theorem execOemRead_keeps {pm : Nat} {s0 : State} {p : Path} {s : State} (hk : Keeps pm s0 s) {rb : State} (e : (execOemRead p s) = .next rb) (hm : Sub 0xbff5e40 pm := by first | with_reducible assumption | (refine Sub.of ?_ (by with_reducible assumption); with_unfolding_all rfl)) :
    Keeps pm s0 rb := by
  unfold execOemRead at e
  repeat' first
    | (injection e with e; subst e)
    | (cases e; done)
    | split at e
  all_goals try dsimp only
  all_goals repeat' first
    | with_reducible assumption
    | (with_reducible intro t; intros)
    | with_reducible refine foldl_keeps ?_ ?_
    | with_reducible refine objectAccess_keeps ?_ 
    | with_reducible refine keeps_ite ?_ ?_
    | split
    | with_reducible refine Keeps.upd rfl rfl rfl rfl rfl rfl ?_

theorem execOemProgram_keeps {pm : Nat} {s0 : State} {p : Path} {s : State} (hk : Keeps pm s0 s) {rb : State} (e : (execOemProgram p s) = .next rb) (hm : Sub 0xbff5e40 pm := by first | with_reducible assumption | (refine Sub.of ?_ (by with_reducible assumption); with_unfolding_all rfl)) :
    Keeps pm s0 rb := by
  unfold execOemProgram at e
  repeat' first
    | (injection e with e; subst e)
    | (cases e; done)
    | split at e
  all_goals try dsimp only
  all_goals repeat' first
    | with_reducible assumption
    | (with_reducible intro t; intros)
    | with_reducible refine foldl_keeps ?_ ?_
    | with_reducible refine objectAccess_keeps ?_ 
    | with_reducible refine keeps_ite ?_ ?_
    | split
    | with_reducible refine Keeps.upd rfl rfl rfl rfl rfl rfl ?_

theorem execOemErase_keeps {pm : Nat} {s0 : State} {p : Path} {s : State} (hk : Keeps pm s0 s) {rb : State} (e : (execOemErase p s) = .next rb) (hm : Sub 0xbff5e40 pm := by first | with_reducible assumption | (refine Sub.of ?_ (by with_reducible assumption); with_unfolding_all rfl)) :
    Keeps pm s0 rb := by
  unfold execOemErase at e
  repeat' first
    | (injection e with e; subst e)
    | (cases e; done)
    | split at e
  all_goals try dsimp only
  all_goals repeat' first
    | with_reducible assumption
    | (with_reducible intro t; intros)
    | with_reducible refine foldl_keeps ?_ ?_
    | with_reducible refine objectAccess_keeps ?_ 
    | with_reducible refine keeps_ite ?_ ?_
    | split
    | with_reducible refine Keeps.upd rfl rfl rfl rfl rfl rfl ?_

theorem execSlotEraseWrite_keeps {pm : Nat} {s0 : State} {p : Path} {v : Byte} {s : State} (hk : Keeps pm s0 s) {rb : State} (e : (execSlotEraseWrite p v s) = .next rb) (hm : Sub 0xbff5e40 pm := by first | with_reducible assumption | (refine Sub.of ?_ (by with_reducible assumption); with_unfolding_all rfl)) :
    Keeps pm s0 rb := by
  unfold execSlotEraseWrite at e
  repeat' first
    | (injection e with e; subst e)
    | (cases e; done)
    | split at e
  all_goals try dsimp only
  all_goals repeat' first
    | with_reducible assumption
    | (with_reducible intro t; intros)
    | with_reducible refine foldl_keeps ?_ ?_
    | with_reducible refine objectAccess_keeps ?_ 
    | with_reducible refine keeps_ite ?_ ?_
    | split
    | with_reducible refine Keeps.upd rfl rfl rfl rfl rfl rfl ?_

theorem onMctp_keeps {pm : Nat} {s0 : State} {f : State → State} {s : State} (hk : Keeps pm s0 s) (h_f : ∀ (t : State), Keeps pm s0 t → Keeps pm s0 (f t)) (hm : Sub 0x0 pm := by first | with_reducible assumption | (refine Sub.of ?_ (by with_reducible assumption); with_unfolding_all rfl)) :
    Keeps pm s0 (onMctp f s) := by
  unfold onMctp
  try dsimp only
  repeat' first
    | with_reducible assumption
    | (with_reducible intro t; intros)
    | with_reducible refine foldl_keeps ?_ ?_
    | with_reducible refine h_f _ ?_
    | with_reducible refine keeps_ite ?_ ?_
    | split
    | with_reducible refine Keeps.upd rfl rfl rfl rfl rfl rfl ?_

theorem execMctpMessageDiscard_keeps {pm : Nat} {s0 : State} {msgType : BitVec 7} {ic : Bool} {s : State} (hk : Keeps pm s0 s) {rb : State} (e : (execMctpMessageDiscard msgType ic s) = .next rb) (hm : Sub 0x400000 pm := by first | with_reducible assumption | (refine Sub.of ?_ (by with_reducible assumption); with_unfolding_all rfl)) :
    Keeps pm s0 rb := by
  unfold execMctpMessageDiscard at e
  repeat' first
    | (injection e with e; subst e)
    | (cases e; done)
    | split at e
  all_goals try dsimp only
  all_goals repeat' first
    | with_reducible assumption
    | (with_reducible intro t; intros)
    | with_reducible refine foldl_keeps ?_ ?_
    | with_reducible refine onMctp_keeps ?_ ?_ 
    | with_reducible refine keeps_ite ?_ ?_
    | split
    | with_reducible refine Keeps.upd rfl rfl rfl rfl rfl rfl ?_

→ To do: Within the listing above, work out how many lines contain the string "execMctpMessageDiscard", and reply with that number only.

→ Answer space: 2